Con la creciente demanda de soluciones de videovigilancia avanzadas y escalables, el debate entre Edge AI y Cloud AI ha ganado considerable atención. Tradicionalmente, los dispositivos perimetrales se centraban en el almacenamiento local y la gestión de vídeo. Sin embargo, el crecimiento explosivo de la IA en los últimos dos años ha llevado a la adopción generalizada de soluciones de Edge AI.
Por Katherine Balabanova, 3dEYE, y Sascha Kylau, OneTel Security
Publicado en la edición de otoño de 2024 de la revista DISPATCH, una publicación trimestral de The Monitoring Association

Una de las ventajas más significativas de la IA en la nube frente a la IA en el borde es la seguridad. Las plataformas en la nube utilizadas en el monitoreo de video a gran escala —como AWS, Google o Azure— aprovechan una infraestructura sólida con protocolos de seguridad avanzados. Estos incluyen cifrado, autenticación multifactor y actualizaciones regulares para proteger contra amenazas emergentes. Centralizar los datos en la nube garantiza que los flujos de video en tiempo real, los archivos y los registros de eventos estén protegidos de manera consistente bajo los más altos estándares de seguridad.
• Superficie de ataque en el borde mínima
• Sin servidores físicos que proteger
• Sin dispositivos de caja negra en la red local que puedan verse comprometidos
• Las conexiones cifradas directas a la nube eliminan la necesidad de reenvío de puertos, firewalls o dispositivos expuestos
• La responsabilidad de la seguridad del proyecto pasa del personal de TI local al proveedor de la nube
• Actualizaciones de software y parches de seguridad centralizados
• Monitoreo centralizado y detección de anomalías por IA
• Gestión centralizada de identidades y accesos (IAM)
• Cifrado de datos de extremo a extremo (por ejemplo, estándares de AWS)
• Cifrado KMS flexible para claves de protección de datos personalizadas
• Alta durabilidad de los datos (por ejemplo, AWS S3 ofrece una durabilidad de 11 nueves)
• Soporte de cumplimiento integral
• Costos recurrentes asociados con el almacenamiento de datos en la nube
• Requiere suficiente ancho de banda de red para cargar y descargar grandes conjuntos de datos
Los dispositivos de borde, aunque capaces de realizar procesamiento localizado, enfrentan limitaciones debido a recursos computacionales reducidos. Estos recursos deben dividirse entre tareas como archivo, decodificación, transmisión y procesamiento de IA, lo que a menudo resulta en compromisos:
• Tamaño y complejidad del modelo de IA restringidos
• Número reducido de módulos de IA que pueden ejecutarse simultáneamente
• Limitaciones en la cantidad de video procesado simultáneamente
Además, los dispositivos de IA en el borde a menudo requieren actualizaciones frecuentes para admitir modelos de IA nuevos y más intensivos desde el punto de vista computacional.

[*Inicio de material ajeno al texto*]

-- ==== Sys2Proof/Laws/Effect.lean ====
section
/-! SUPPORT. What a step can do, said once: the shapes a next state of `exec`, of a host operation and of `step` can
have, every invariant being a case analysis over them. -/

namespace Sys2Proof.Machine

/-- Whether an instruction is a TEST_GATE, the one call that delivers to the sink. -/
def delivers : Instr → Bool
  | .testGate _ _ _ => true
  | _ => false

/-- The shapes of a next state of a call on the component `k`; `g` says whether it may deliver to the sink. -/
inductive Effect (s : State) (g : Bool) : Option Nat → State → Prop where
  /-- an error is recorded, nothing else -/
  | raised (k : Option Nat) (e : Error) (he : e.raisable = true) : Effect s g k (s.raises k e)
  /-- a combinational call returns, TEST_GATE delivers -/
  | returned (rs : List SinkRecord) (outs : List HeldBits) (hg : g = false → rs = []) :
      Effect s g none ((s.deliver rs).returns outs)
  /-- a flip-flop or register takes a new output of its width and the clock level -/
  | seq (inst : Nat) (x : SeqInst) (q : HeldBits) (c : Bit) (hx : s.inst? inst = some (.seq x))
      (hq : q.length = x.q.length) :
      Effect s g (some inst)
        ((s.setInst inst (.seq { x with q := q, prev := .known c })).returns [q, notq q])
  /-- a RAM takes the address, the clock level, and on a write edge a row -/
  | ram (inst : Nat) (x : RamInst) (a d : BitVector) (w c : Bit) (hx : s.inst? inst = some (.ram x))
      (hl : ramLegal x.rowCount x.addrW x.w = true) (ha : a.length = x.addrW) (hr : udec a < x.rowCount)
      (hd : d.length ≤ x.w) :
      Effect s g (some inst) ((s.setInst inst (.ram (ramNext x a d w c))).returns [ramOut (ramNext x a d w c)])

theorem eachBit_length {f : Held Bit → Bit → Bit → Held Bit} {q : HeldBits} {a b : BitVector}
    (ha : a.length = q.length) (hb : b.length = q.length) : (eachBit f q a b).length = q.length := by
  induction q generalizing a b with
  | nil => simp [eachBit]
  | cons h q ih =>
    cases a with
    | nil => simp at ha
    | cons x a =>
      cases b with
      | nil => simp at hb
      | cons y b => simp [eachBit, ih (a := a) (b := b) (by simpa using ha) (by simpa using hb)]

theorem seqDone_effect {s : State} {g : Bool} {inst : Nat} {x : SeqInst} {q : HeldBits} {c : Bit} {t : State}
    (hx : s.inst? inst = some (.seq x)) (hq : q.length = x.q.length) (h : seqDone inst x q c s = .next t) :
    Effect s g (some inst) t := by
  cases h; exact .seq inst x q c hx hq

theorem seqSync_effect {s : State} {g : Bool} {inst : Nat} {x : SeqInst} {c : Bit} {n : Except Error HeldBits} {t : State}
    (hx : s.inst? inst = some (.seq x)) (hq : ∀ q, n = .ok q → q.length = x.q.length)
    (he : ∀ e, n = .error e → e.raisable = true) (h : seqSync inst x c n s = .next t) :
    Effect s g (some inst) t := by
  unfold seqSync at h
  split at h
  · cases h; exact .raised _ _ rfl
  · exact seqDone_effect hx rfl h
  · split at h
    · next e => cases h; exact .raised _ _ (he e rfl)
    · next q => exact seqDone_effect hx (hq q rfl) h

theorem invalidBitSymbol_raisable {k : Nat} {ops : List Symbols} {e : Error} (h : badOperandFrom k ops = some e) :
    e.raisable = true := by
  obtain ⟨j, p, c, rfl, -⟩ := badOperandFrom_isInvalid h
  rfl

theorem zext_bits_length {n : Nat} {x : Symbols} (h : fitsPort n x = true) : (zext n (bitsOf x)).length = n :=
  zext_length (fitsPort_le h)

/-- Every next state of `exec` has one of the shapes of `Effect`. -/
theorem exec_effect {i : Instr} {s t : State} (h : exec i s = .next t) : Effect s (delivers i) i.inst? t := by
  by_cases hA : Accepts s i = true
  swap
  · obtain ⟨r, hr⟩ := exec_refused (by simpa using hA)
    rw [hr] at h; cases h
  rcases hb : badOperandFrom 0 i.operands with - | e
  swap
  · rw [exec_badSymbol hA hb] at h
    cases h; exact .raised _ _ (invalidBitSymbol_raisable hb)
  have hv := (badOperandFrom_none 0 _).1 hb
  have pure : ∀ outs, exec i s = .next (s.returns outs) → i.inst? = none → Effect s (delivers i) i.inst? t := by
    intro outs ho hi
    rw [ho] at h; cases h
    have e := Effect.returned (s := s) (g := delivers i) [] outs fun _ => rfl
    rw [State.deliver_nil] at e
    rw [hi]; exact e
  cases i with
  | andGate ops => exact pure _ (exec_gate_ok rfl hA hv) rfl
  | orGate ops => exact pure _ (exec_gate_ok rfl hA hv) rfl
  | notGate x => exact pure _ (exec_gate_ok rfl hA hv) rfl
  | nandGate ops => exact pure _ (exec_gate_ok rfl hA hv) rfl
  | norGate ops => exact pure _ (exec_gate_ok rfl hA hv) rfl
  | xorGate ops => exact pure _ (exec_gate_ok rfl hA hv) rfl
  | xnorGate ops => exact pure _ (exec_gate_ok rfl hA hv) rfl
  | halfAdd a b => exact pure _ (exec_halfAdd_ok hA hv) rfl
  | fullAdd a b c => exact pure _ (exec_fullAdd_ok hA hv) rfl
  | add a b => exact pure _ (exec_add_ok hA hv) rfl
  | addFixed n a b => exact pure _ (exec_addFixed_ok hA hv) rfl
  | twoComplement x => exact pure _ (exec_twoComplement_ok hA hv) rfl
  | eqCompare a b => exact pure _ (exec_eqCompare_ok hA hv) rfl
  | zeroTest x => exact pure _ (exec_zeroTest_ok hA hv) rfl
  | demux e sel => exact pure _ (exec_demux_ok hA hv) rfl
  | mux inputs sel =>
    have e := exec_mux_ok hA hv
    split at e
    · rw [e] at h; cases h; exact .raised _ _ rfl
    · exact pure _ e rfl
  | testGate g n sink =>
    rcases hg : g.gate? with - | gt
    · rw [exec_testGate_noGate hg] at h; cases h; exact .raised _ _ rfl
    · rw [exec_testGate_ok hg hA] at h; cases h; exact .returned _ _ (by simp [delivers])
  | dff inst d clk =>
    obtain ⟨x, hx, -, hd, e⟩ := exec_dff_ok hA hv
    rw [e] at h
    refine seqSync_effect hx ?_ (by simp) h
    rintro q ⟨⟩; simp [zext_bits_length hd]
  | register inst d clk =>
    obtain ⟨x, hx, -, hd, e⟩ := exec_register_ok hA hv
    rw [e] at h
    refine seqSync_effect hx ?_ (by simp) h
    rintro q ⟨⟩; simp [zext_bits_length hd]
  | dffSc inst d set clr clk =>
    obtain ⟨x, hx, -, hd, e⟩ := exec_dffSc_ok hA hv
    rw [e] at h
    split_ifs at h
    · cases h; exact .raised _ _ rfl
    · exact seqDone_effect hx (by simp) h
    · exact seqDone_effect hx (by simp) h
    · refine seqSync_effect hx ?_ (by simp) h
      rintro q ⟨⟩; simp [zext_bits_length hd]
  | srFf inst a r clk =>
    obtain ⟨x, hx, -, ha, hr, e⟩ := exec_srFf_ok hA hv
    rw [e] at h
    refine seqSync_effect hx ?_ ?_ h
    · intro q hq
      unfold srEdge at hq
      split at hq
      · cases hq
      · cases hq; exact eachBit_length (zext_bits_length ha) (zext_bits_length hr)
    · intro er hq
      unfold srEdge at hq
      split at hq
      · cases hq; rfl
      · cases hq
  | jkFf inst j k clk =>
    obtain ⟨x, hx, -, ha, hr, e⟩ := exec_jkFf_ok hA hv
    rw [e] at h
    refine seqSync_effect hx ?_ (by simp) h
    rintro q ⟨⟩; exact eachBit_length (zext_bits_length ha) (zext_bits_length hr)
  | ram1r inst address dataIn write clk =>
    obtain ⟨x, hx, hl, ha, hd, e⟩ := exec_ram1r_ok hA hv
    rw [e] at h
    split_ifs at h with h1 h2
    · cases h; exact .raised _ _ rfl
    · cases h; exact .raised _ _ rfl
    · cases h
      exact .ram inst x _ _ _ _ hx hl (zext_bits_length ha) (by simpa using h1) (fitsPort_le hd)

/-! Every accepted call has a next state, and no call stops the machine with a fault. -/

theorem seqSync_next (inst : Nat) (x : SeqInst) (c : Bit) (n : Except Error HeldBits) (s : State) :
    ∃ t, seqSync inst x c n s = .next t := by
  unfold seqSync
  split
  · exact ⟨_, rfl⟩
  · exact ⟨_, rfl⟩
  · split <;> exact ⟨_, rfl⟩

/-- An accepted call has a next state, whatever its symbols and the component's state are. -/
theorem exec_next_of_accepted {i : Instr} {s : State} (hA : Accepts s i = true) : ∃ t, exec i s = .next t := by
  rcases hb : badOperandFrom 0 i.operands with - | e
  swap
  · exact ⟨_, exec_badSymbol hA hb⟩
  have hv := (badOperandFrom_none 0 _).1 hb
  cases i with
  | andGate ops => exact ⟨_, exec_gate_ok rfl hA hv⟩
  | orGate ops => exact ⟨_, exec_gate_ok rfl hA hv⟩
  | notGate x => exact ⟨_, exec_gate_ok rfl hA hv⟩
  | nandGate ops => exact ⟨_, exec_gate_ok rfl hA hv⟩
  | norGate ops => exact ⟨_, exec_gate_ok rfl hA hv⟩
  | xorGate ops => exact ⟨_, exec_gate_ok rfl hA hv⟩
  | xnorGate ops => exact ⟨_, exec_gate_ok rfl hA hv⟩
  | halfAdd a b => exact ⟨_, exec_halfAdd_ok hA hv⟩
  | fullAdd a b c => exact ⟨_, exec_fullAdd_ok hA hv⟩
  | add a b => exact ⟨_, exec_add_ok hA hv⟩
  | addFixed n a b => exact ⟨_, exec_addFixed_ok hA hv⟩
  | twoComplement x => exact ⟨_, exec_twoComplement_ok hA hv⟩
  | eqCompare a b => exact ⟨_, exec_eqCompare_ok hA hv⟩
  | zeroTest x => exact ⟨_, exec_zeroTest_ok hA hv⟩
  | demux e sel => exact ⟨_, exec_demux_ok hA hv⟩
  | mux inputs sel =>
    rw [exec_mux_ok hA hv]
    split <;> exact ⟨_, rfl⟩
  | testGate g n sink =>
    rcases hg : g.gate? with - | gt
    · exact ⟨_, exec_testGate_noGate hg⟩
    · exact ⟨_, exec_testGate_ok hg hA⟩
  | dff inst d clk =>
    obtain ⟨x, -, -, -, e⟩ := exec_dff_ok hA hv
    rw [e]; exact seqSync_next ..
  | register inst d clk =>
    obtain ⟨x, -, -, -, e⟩ := exec_register_ok hA hv
    rw [e]; exact seqSync_next ..
  | dffSc inst d set clr clk =>
    obtain ⟨x, -, -, -, e⟩ := exec_dffSc_ok hA hv
    rw [e]
    split_ifs
    · exact ⟨_, rfl⟩
    · exact ⟨_, rfl⟩
    · exact ⟨_, rfl⟩
    · exact seqSync_next ..
  | srFf inst a r clk =>
    obtain ⟨x, -, -, -, -, e⟩ := exec_srFf_ok hA hv
    rw [e]; exact seqSync_next ..
  | jkFf inst j k clk =>
    obtain ⟨x, -, -, -, -, e⟩ := exec_jkFf_ok hA hv
    rw [e]; exact seqSync_next ..
  | ram1r inst address dataIn write clk =>
    obtain ⟨x, -, -, -, -, e⟩ := exec_ram1r_ok hA hv
    rw [e]
    split_ifs <;> exact ⟨_, rfl⟩

theorem exec_noFault (i : Instr) (s : State) (f : Fault) : exec i s ≠ .fault f := by
  by_cases hA : Accepts s i = true
  · obtain ⟨t, ht⟩ := exec_next_of_accepted hA
    rw [ht]; simp
  · obtain ⟨r, hr⟩ := exec_refused (by simpa using hA)
    rw [hr]; simp

/-! The host's operations. -/

/-- The shapes of a next state of a host operation, the state `s` being the one it is performed in. -/
inductive HostEffect (s : State) : State → Prop where
  /-- a call: issued, then as `Effect` says -/
  | call (g : Bool) (k : Option Nat) (t : State) (he : Effect (s.issueCall k) g k t) : HostEffect s t
  /-- a call is issued and refused -/
  | callRefused (k : Option Nat) (why : IllFormed) : HostEffect s ((s.issueCall k).refuses why)
  /-- a construction or a preload is refused -/
  | refused (why : IllFormed) : HostEffect s (s.refuses why)
  /-- a component comes into being at its reset values -/
  | constructed (inst : Nat) (c : Component) (x : Inst) (hn : s.inst? inst = none) (hx : buildComponent c = some x) :
      HostEffect s (s.setInst inst x)
  /-- RAM rows are preloaded -/
  | preloaded (inst : Nat) (x : RamInst) (rows : List (Nat × Symbols)) (hx : s.inst? inst = some (.ram x))
      (hr : ∀ p ∈ rows, p.1 < x.rowCount) (hw : ∀ p ∈ rows, (bitsOf p.2).length ≤ x.w) :
      HostEffect s (s.setInst inst (.ram { x with mem := preloadRows x.w x.mem rows }))
  /-- a preload or a read faults -/
  | raised (k : Option Nat) (e : Error) (he : e.raisable = true) : HostEffect s (s.raises k e)
  /-- a read is answered -/
  | readAnswered (v : BitVector) : HostEffect s (s.answersRead v)

theorem unsupportedCall_effect {g : Bool} {op : OpName} {ops : List Symbols} {s t : State}
    (h : unsupportedCall op ops s = .next t) : Effect s g none t := by
  unfold unsupportedCall at h
  split_ifs at h
  · cases h
  · cases h; exact .raised _ _ rfl

theorem runCall_effect {c : Call} {s t : State} (h : runCall c s = .next t) : HostEffect s t := by
  rcases recordRefusal_cases h with h | ⟨why, -, rfl⟩
  swap
  · exact .callRefused _ why
  unfold execCall at h
  split at h
  · next i hi =>
    rw [Call.target?_of_decode hi] at h
    exact .call _ _ t (exec_effect h)
  · next op hop =>
    rw [Call.target?_of_unsupported hop] at h
    exact .call false none t (unsupportedCall_effect h)
  · cases h

theorem badRow_none {n : Nat} {rows : List (Nat × Symbols)} (h : badRow n rows = none) : ∀ p ∈ rows, p.1 < n := by
  induction rows with
  | nil => simp
  | cons p r ih =>
    obtain ⟨j, v⟩ := p
    simp only [badRow] at h
    split_ifs at h with hj
    simp only [List.forall_mem_cons]
    exact ⟨by simpa using hj, ih h⟩

theorem badRow_raisable {n : Nat} {rows : List (Nat × Symbols)} {e : Error} (h : badRow n rows = some e) :
    e.raisable = true := by
  induction rows with
  | nil => simp [badRow] at h
  | cons p r ih =>
    obtain ⟨j, v⟩ := p
    simp only [badRow] at h
    split_ifs at h with hj
    · cases h; rfl
    · exact ih h

theorem runPreload_effect {inst : Nat} {rows : List (Nat × Symbols)} {s t : State}
    (h : runPreload inst rows s = .next t) : HostEffect s t := by
  unfold runPreload at h
  split_ifs at h with hb
  rcases recordRefusal_cases h with h | ⟨why, -, rfl⟩
  swap
  · exact .refused why
  unfold setRows at h
  rcases ramFront_cases inst (fun x => rows.map fun p => (Port.upTo x.w, p.2)) s _ with ⟨r, hr, -⟩ | ⟨x, hx, he⟩
  · rw [hr] at h; cases h
  · rw [he] at h
    by_cases hm : (if ramLegal x.rowCount x.addrW x.w then none else some IllFormed.badParameter) = none ∧
        firstMisfit (rows.map fun p => (Port.upTo x.w, p.2)) = none
    · rw [callFront_passed hm.1 hm.2] at h
      split at h
      · next e hbad => cases h; exact .raised _ _ (invalidBitSymbol_raisable hbad)
      · have hm2 := (firstMisfit_rows _ _).1 hm.2
        split at h
        · next e hr => cases h; exact .raised _ _ (badRow_raisable hr)
        · next hr =>
          cases h
          exact .preloaded inst x rows hx (badRow_none hr) fun p hp => fitsPort_le (hm2 p hp)
    · obtain ⟨why, hw⟩ := callFront_refused (inst := some inst) (s := s) (k := _) hm
      rw [hw] at h; cases h

/-- Every next state of a host operation has one of the shapes of `HostEffect`. -/
theorem runHostOp_effect {op : HostOp} {s t : State} (h : runHostOp op s = .next t) : HostEffect s t := by
  cases op with
  | construct inst c =>
    simp only [runHostOp, runConstruct] at h
    split at h
    · cases h
    · next hn =>
      split at h
      · cases h; exact .refused _
      · next x hx => cases h; exact .constructed inst c x hn hx
  | preload inst rows => exact runPreload_effect h
  | call c => exact runCall_effect h
  | evaluate n bs =>
    simp only [runHostOp, runEvaluate] at h
    split at h
    · exact runCall_effect h
    · rcases recordRefusal_cases h with h | ⟨why, -, rfl⟩
      · exact .call false none t (unsupportedCall_effect h)
      · exact .callRefused none why
  | read inst o =>
    simp only [runHostOp, runRead] at h
    split at h
    · cases h
    · split at h
      · cases h
      · split at h
        · cases h; exact .raised _ _ rfl
        · cases h; exact .readAnswered _

/-- Every next state of `step`: the host's next operation is taken off, and then as `HostEffect` says. -/
theorem step_effect {s t : State} (h : step s = .next t) :
    ∃ op rest, s.pending = op :: rest ∧ HostEffect { s with pending := rest } t := by
  unfold step at h
  split at h
  · cases h
  · next op rest hp => exact ⟨op, rest, hp, runHostOp_effect h⟩

end Sys2Proof.Machine
end

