-- ==== Sys2Proof/Laws/Clocked.lean ====
section
/-! SUPPORT. What a call on a flip-flop, a register or a RAM does to its component, said once: the clock level is
recorded by every completed call (R202), and q moves only on a rising edge or an async line (R211). -/

namespace Sys2Proof.Machine

/-- The shapes of a next state of a sequential or storage call `i` on the component `k` with clock operand `clk`. -/
inductive Clocked (s : State) (i : Instr) (k : Nat) (clk : Symbols) : State → Prop where
  /-- the call faults -/
  | raised (e : Error) : Clocked s i k clk (s.raises (some k) e)
  /-- a flip-flop or register completes -/
  | seq (x : SeqInst) (q : HeldBits) (hx : s.inst? k = some (.seq x)) (hq : q.length = x.q.length)
      (hc : q = x.q ∨ assertsAsync i = true ∨ (bitOf clk = true ∧ x.prev = .known false)) :
      Clocked s i k clk
        ((s.setInst k (.seq { x with q := q, prev := .known (bitOf clk) })).returns [q, notq q])
  /-- a RAM completes -/
  | ram (x : RamInst) (a d : BitVector) (w : Bit) (hx : s.inst? k = some (.ram x)) :
      Clocked s i k clk
        ((s.setInst k (.ram (ramNext x a d w (bitOf clk)))).returns [ramOut (ramNext x a d w (bitOf clk))])

theorem seqSync_clocked {s : State} {i : Instr} {k : Nat} {clk : Symbols} {x : SeqInst} {n : Except Error HeldBits}
    {t : State} (hx : s.inst? k = some (.seq x)) (hq : ∀ q, n = .ok q → q.length = x.q.length)
    (h : seqSync k x (bitOf clk) n s = .next t) : Clocked s i k clk t := by
  unfold seqSync at h
  split at h
  · cases h; exact .raised _
  · cases h; exact .seq x _ hx rfl (.inl rfl)
  · next hedge =>
    split at h
    · cases h; exact .raised _
    · next q =>
      cases h
      refine .seq x q hx (hq q rfl) (.inr (.inr ?_))
      unfold edgeOf at hedge
      split at hedge <;> simp_all

/-- Every next state of a sequential or storage call has one of the shapes of `Clocked`. -/
theorem exec_clocked {i : Instr} {s t : State} {k : Nat} {clk : Symbols} (h : exec i s = .next t)
    (hi : i.inst? = some k) (hc : clockOf i = some clk) : Clocked s i k clk t := by
  by_cases hA : Accepts s i = true
  swap
  · obtain ⟨r, hr⟩ := exec_refused (by simpa using hA)
    rw [hr] at h; cases h
  rcases hb : badOperandFrom 0 i.operands with - | e
  swap
  · rw [exec_badSymbol hA hb, hi] at h
    cases h; exact .raised _
  have hv := (badOperandFrom_none 0 _).1 hb
  cases i with
  | dff inst d c =>
    cases hi; cases hc
    obtain ⟨x, hx, -, hd, e⟩ := exec_dff_ok hA hv
    rw [e] at h
    exact seqSync_clocked hx (by rintro q ⟨⟩; simp [zext_bits_length hd]) h
  | register inst d c =>
    cases hi; cases hc
    obtain ⟨x, hx, -, hd, e⟩ := exec_register_ok hA hv
    rw [e] at h
    exact seqSync_clocked hx (by rintro q ⟨⟩; simp [zext_bits_length hd]) h
  | dffSc inst d set clr c =>
    cases hi; cases hc
    obtain ⟨x, hx, -, hd, e⟩ := exec_dffSc_ok hA hv
    rw [e] at h
    split_ifs at h with h1 h2 h3
    · cases h; exact .raised _
    · cases h; exact .seq x _ hx (by simp) (.inr (.inl (by simp [assertsAsync, h2])))
    · cases h; exact .seq x _ hx (by simp) (.inr (.inl (by simp [assertsAsync, h3])))
    · exact seqSync_clocked hx (by rintro q ⟨⟩; simp [zext_bits_length hd]) h
  | srFf inst a r c =>
    cases hi; cases hc
    obtain ⟨x, hx, -, ha, hr, e⟩ := exec_srFf_ok hA hv
    rw [e] at h
    refine seqSync_clocked hx (fun q hq => ?_) h
    unfold srEdge at hq
    split at hq
    · cases hq
    · cases hq; exact eachBit_length (zext_bits_length ha) (zext_bits_length hr)
  | jkFf inst a r c =>
    cases hi; cases hc
    obtain ⟨x, hx, -, ha, hr, e⟩ := exec_jkFf_ok hA hv
    rw [e] at h
    exact seqSync_clocked hx (by rintro q ⟨⟩; exact eachBit_length (zext_bits_length ha) (zext_bits_length hr)) h
  | ram1r inst address dataIn write c =>
    cases hi; cases hc
    obtain ⟨x, hx, -, -, -, e⟩ := exec_ram1r_ok hA hv
    rw [e] at h
    split_ifs at h with h1 h2
    · cases h; exact .raised _
    · cases h; exact .raised _
    · cases h; exact .ram x _ _ _ hx
  | _ => cases hi

end Sys2Proof.Machine
end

También representan una carga significativa para TI:
• Los dispositivos de borde tienen una superficie de ataque similar a la de los servidores locales, pero carecen de transparencia de TI, lo que los convierte en «cajas negras».
• Si se ven comprometidos, es posible que el personal de TI no tenga forma de controlar o incluso detectar el problema.
• Las instalaciones en múltiples ubicaciones aumentan la presión sobre los equipos de TI, requiriendo redes, firewalls y sistemas de monitoreo separados para cada dispositivo de borde.
«La capacidad de la IA en la nube para procesar vastas cantidades de datos en tiempo real cambia las reglas del juego en el monitoreo de video.»
Las plataformas de IA en la nube están diseñadas para la escalabilidad, lo que las hace ideales para el monitoreo de video a gran escala. A diferencia de los dispositivos de borde, que tienen limitaciones de hardware, los sistemas en la nube pueden expandir su potencia de procesamiento y capacidad de almacenamiento a medida que crece la demanda.
A medida que avanzan las capacidades de la IA, especialmente en visión artificial y modelos de lenguaje grande (LLM), la IA en la nube maneja sin esfuerzo escenarios cada vez más complejos.
Esta escalabilidad es crucial para supervisar aplicaciones que deben procesar volúmenes de datos en constante crecimiento sin comprometer el rendimiento.
• Se proyecta que las instalaciones de cámaras de seguridad crezcan de 1.200 millones a 2.000 millones para 2030.
• El mercado de monitoreo de alarmas, valorado en 100.000 millones de dólares, está migrando hacia cámaras conectadas a la nube.
• El mercado de Video como Servicio (VSaaS) está creciendo rápidamente, con un crecimiento interanual del 30% en cámaras conectadas a la nube.
A medida que la IA continúa creciendo de forma exponencial, la escalabilidad, la flexibilidad y la seguridad mejorada de la IA en la nube la convierten en la opción óptima para las soluciones de seguridad de video.